• _ASSIGNMENT_
Lines that contain the string "commands" are the ones to list; copy all of them from the records.

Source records
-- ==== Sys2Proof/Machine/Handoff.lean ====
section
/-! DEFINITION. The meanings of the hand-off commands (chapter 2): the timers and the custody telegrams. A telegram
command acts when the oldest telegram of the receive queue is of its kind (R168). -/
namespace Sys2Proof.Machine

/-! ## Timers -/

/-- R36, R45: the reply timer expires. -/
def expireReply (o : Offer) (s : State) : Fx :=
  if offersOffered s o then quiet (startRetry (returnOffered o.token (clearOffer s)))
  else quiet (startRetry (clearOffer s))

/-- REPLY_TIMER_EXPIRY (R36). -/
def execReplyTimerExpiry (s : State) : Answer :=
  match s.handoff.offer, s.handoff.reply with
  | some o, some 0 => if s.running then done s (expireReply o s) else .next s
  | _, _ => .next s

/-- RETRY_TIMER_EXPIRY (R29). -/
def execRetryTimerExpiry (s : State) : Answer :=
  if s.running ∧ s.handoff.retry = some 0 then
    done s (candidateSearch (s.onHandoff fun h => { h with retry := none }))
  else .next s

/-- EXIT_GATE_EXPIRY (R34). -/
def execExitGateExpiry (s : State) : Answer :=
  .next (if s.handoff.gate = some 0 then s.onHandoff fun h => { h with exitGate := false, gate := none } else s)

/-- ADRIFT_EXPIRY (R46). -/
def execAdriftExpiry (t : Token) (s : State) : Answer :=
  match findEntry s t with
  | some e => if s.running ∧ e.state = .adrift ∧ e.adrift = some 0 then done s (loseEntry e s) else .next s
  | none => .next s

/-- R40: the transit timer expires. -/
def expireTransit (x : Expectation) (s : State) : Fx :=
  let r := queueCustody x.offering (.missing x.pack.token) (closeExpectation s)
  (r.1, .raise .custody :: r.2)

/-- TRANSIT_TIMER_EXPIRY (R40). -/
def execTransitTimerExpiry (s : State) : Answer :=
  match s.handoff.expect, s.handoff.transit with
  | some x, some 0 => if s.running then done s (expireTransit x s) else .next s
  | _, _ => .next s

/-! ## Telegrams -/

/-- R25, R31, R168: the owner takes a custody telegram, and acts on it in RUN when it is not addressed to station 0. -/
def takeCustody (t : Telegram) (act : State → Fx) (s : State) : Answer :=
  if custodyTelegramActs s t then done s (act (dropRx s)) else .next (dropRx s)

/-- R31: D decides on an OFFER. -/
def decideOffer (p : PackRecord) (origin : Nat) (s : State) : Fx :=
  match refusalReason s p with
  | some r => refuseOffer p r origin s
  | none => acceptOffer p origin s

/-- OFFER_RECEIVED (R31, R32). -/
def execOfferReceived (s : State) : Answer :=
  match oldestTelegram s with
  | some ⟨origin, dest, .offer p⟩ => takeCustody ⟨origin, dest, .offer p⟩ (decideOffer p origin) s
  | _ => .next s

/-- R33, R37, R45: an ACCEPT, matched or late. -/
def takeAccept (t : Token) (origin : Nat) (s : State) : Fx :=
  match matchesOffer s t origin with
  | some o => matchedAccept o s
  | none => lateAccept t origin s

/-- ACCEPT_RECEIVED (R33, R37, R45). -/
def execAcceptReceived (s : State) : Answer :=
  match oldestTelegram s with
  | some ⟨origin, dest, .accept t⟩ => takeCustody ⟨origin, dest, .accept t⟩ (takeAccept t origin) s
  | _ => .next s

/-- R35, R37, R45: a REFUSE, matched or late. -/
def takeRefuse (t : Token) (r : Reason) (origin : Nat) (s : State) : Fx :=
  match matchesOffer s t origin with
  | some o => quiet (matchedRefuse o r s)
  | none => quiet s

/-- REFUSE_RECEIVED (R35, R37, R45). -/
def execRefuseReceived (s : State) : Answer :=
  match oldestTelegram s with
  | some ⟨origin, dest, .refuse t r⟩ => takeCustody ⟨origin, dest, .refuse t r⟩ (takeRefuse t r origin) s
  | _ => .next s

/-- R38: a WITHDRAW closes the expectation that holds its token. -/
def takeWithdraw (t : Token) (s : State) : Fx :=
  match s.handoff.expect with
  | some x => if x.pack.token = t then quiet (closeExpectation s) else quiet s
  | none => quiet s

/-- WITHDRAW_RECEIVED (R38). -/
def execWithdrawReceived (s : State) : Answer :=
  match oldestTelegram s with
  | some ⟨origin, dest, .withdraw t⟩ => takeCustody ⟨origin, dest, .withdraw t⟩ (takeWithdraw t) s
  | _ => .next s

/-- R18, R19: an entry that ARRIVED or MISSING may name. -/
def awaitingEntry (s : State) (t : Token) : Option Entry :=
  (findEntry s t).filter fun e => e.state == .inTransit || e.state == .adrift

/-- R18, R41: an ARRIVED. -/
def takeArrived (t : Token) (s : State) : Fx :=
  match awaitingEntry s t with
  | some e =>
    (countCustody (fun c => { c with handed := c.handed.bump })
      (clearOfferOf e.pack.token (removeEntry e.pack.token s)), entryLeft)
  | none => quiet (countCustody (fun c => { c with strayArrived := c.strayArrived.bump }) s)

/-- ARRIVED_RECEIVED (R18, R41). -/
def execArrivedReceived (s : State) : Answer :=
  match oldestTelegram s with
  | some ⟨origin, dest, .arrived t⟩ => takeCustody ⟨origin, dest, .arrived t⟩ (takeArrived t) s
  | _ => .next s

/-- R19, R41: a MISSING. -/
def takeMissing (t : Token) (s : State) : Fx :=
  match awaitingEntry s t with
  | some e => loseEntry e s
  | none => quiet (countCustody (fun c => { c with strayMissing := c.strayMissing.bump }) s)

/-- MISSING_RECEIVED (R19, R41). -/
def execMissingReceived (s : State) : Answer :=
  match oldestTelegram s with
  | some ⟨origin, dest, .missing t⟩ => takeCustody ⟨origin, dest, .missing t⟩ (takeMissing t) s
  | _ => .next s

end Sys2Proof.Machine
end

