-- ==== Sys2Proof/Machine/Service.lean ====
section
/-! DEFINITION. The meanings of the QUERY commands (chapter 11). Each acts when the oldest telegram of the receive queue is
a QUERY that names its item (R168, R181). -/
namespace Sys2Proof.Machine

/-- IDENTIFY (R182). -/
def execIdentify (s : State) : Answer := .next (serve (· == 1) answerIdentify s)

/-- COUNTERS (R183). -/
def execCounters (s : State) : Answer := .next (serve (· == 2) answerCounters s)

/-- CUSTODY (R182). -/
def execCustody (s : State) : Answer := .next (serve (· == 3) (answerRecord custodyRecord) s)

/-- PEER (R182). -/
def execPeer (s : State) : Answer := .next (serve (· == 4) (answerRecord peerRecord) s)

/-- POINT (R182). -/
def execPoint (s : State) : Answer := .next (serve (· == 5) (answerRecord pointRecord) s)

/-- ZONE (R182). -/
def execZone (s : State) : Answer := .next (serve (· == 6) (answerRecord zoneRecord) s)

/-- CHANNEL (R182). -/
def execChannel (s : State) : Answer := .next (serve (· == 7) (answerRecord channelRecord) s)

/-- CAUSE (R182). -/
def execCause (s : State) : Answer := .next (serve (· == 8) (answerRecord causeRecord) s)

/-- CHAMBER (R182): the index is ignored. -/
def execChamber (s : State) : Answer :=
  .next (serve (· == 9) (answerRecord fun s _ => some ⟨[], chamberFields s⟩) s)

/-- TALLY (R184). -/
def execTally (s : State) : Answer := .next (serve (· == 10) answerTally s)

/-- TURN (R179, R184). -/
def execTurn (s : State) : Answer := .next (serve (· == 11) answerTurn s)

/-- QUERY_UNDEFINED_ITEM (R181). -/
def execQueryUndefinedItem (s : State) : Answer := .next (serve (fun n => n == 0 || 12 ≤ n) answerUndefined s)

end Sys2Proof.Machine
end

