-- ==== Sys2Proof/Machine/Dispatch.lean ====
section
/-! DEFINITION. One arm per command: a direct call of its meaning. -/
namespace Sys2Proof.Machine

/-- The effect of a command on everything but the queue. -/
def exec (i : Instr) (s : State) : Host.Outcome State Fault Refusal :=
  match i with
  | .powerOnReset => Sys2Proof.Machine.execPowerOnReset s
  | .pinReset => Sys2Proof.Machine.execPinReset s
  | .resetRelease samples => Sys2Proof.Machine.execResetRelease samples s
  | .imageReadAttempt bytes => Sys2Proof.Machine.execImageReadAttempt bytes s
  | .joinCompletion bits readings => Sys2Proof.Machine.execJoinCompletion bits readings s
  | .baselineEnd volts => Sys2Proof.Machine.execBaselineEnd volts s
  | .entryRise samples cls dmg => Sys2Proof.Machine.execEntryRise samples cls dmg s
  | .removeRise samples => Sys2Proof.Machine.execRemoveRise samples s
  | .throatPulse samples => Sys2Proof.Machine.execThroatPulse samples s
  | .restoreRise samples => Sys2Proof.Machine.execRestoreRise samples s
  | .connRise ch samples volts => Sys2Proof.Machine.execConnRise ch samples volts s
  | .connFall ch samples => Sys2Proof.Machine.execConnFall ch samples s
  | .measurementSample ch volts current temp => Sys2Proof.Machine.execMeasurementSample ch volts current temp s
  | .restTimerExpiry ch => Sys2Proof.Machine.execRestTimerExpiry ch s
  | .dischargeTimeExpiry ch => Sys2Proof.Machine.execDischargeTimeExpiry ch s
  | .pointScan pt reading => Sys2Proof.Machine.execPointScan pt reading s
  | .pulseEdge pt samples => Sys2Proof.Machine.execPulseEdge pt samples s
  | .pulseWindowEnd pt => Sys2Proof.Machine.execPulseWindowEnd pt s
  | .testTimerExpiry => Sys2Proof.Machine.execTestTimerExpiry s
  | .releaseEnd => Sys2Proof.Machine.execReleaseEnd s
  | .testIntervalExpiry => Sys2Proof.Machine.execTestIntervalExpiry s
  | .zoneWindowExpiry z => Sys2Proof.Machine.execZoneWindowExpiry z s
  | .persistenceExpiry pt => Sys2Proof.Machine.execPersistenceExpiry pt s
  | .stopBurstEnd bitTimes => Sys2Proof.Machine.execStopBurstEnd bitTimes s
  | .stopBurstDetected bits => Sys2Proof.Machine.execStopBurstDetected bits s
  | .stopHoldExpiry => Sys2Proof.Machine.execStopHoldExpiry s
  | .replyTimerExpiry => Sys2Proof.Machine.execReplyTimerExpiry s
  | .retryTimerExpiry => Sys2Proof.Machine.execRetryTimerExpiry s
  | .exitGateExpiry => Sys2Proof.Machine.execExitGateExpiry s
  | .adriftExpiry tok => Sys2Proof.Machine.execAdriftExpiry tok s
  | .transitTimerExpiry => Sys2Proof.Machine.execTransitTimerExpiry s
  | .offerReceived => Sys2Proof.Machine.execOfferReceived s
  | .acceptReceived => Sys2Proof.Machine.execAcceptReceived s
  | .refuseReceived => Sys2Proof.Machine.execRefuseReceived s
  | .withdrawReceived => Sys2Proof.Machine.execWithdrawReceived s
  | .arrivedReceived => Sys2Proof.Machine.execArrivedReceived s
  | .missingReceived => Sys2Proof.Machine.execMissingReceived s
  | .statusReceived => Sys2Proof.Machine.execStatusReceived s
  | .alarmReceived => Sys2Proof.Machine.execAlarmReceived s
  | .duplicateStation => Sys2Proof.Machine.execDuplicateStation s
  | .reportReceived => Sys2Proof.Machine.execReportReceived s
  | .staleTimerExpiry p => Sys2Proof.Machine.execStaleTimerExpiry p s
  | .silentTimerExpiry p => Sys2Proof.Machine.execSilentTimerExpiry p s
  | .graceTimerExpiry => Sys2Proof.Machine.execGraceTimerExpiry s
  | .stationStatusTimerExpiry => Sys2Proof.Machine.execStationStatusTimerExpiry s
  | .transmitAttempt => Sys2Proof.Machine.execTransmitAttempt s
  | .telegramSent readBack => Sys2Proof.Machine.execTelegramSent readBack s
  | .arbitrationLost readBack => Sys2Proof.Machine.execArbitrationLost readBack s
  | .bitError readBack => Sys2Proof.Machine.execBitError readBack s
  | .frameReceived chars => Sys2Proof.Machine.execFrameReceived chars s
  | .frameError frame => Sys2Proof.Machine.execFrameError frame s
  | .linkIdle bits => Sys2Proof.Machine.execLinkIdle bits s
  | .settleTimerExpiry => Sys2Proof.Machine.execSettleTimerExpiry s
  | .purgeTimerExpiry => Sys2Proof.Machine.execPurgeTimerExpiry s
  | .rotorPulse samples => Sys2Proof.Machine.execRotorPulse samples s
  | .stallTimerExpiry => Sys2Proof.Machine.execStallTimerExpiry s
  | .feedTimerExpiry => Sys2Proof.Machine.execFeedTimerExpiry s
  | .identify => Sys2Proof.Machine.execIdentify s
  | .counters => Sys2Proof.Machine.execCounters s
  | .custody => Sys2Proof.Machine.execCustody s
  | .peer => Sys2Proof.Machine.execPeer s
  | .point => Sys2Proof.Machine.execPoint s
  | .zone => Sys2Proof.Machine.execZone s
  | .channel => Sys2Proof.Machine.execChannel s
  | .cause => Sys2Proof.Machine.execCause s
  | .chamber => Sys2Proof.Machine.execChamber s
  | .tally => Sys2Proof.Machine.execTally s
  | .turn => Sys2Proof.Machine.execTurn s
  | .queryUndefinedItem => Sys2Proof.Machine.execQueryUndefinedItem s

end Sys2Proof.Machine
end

• _EXPECTED ANSWER_
/-! DEFINITION. The meanings of the hand-off commands (chapter 2): the timers and the custody telegrams. A telegram
/-! DEFINITION. The meanings of the QUERY commands (chapter 11). Each acts when the oldest telegram of the receive queue is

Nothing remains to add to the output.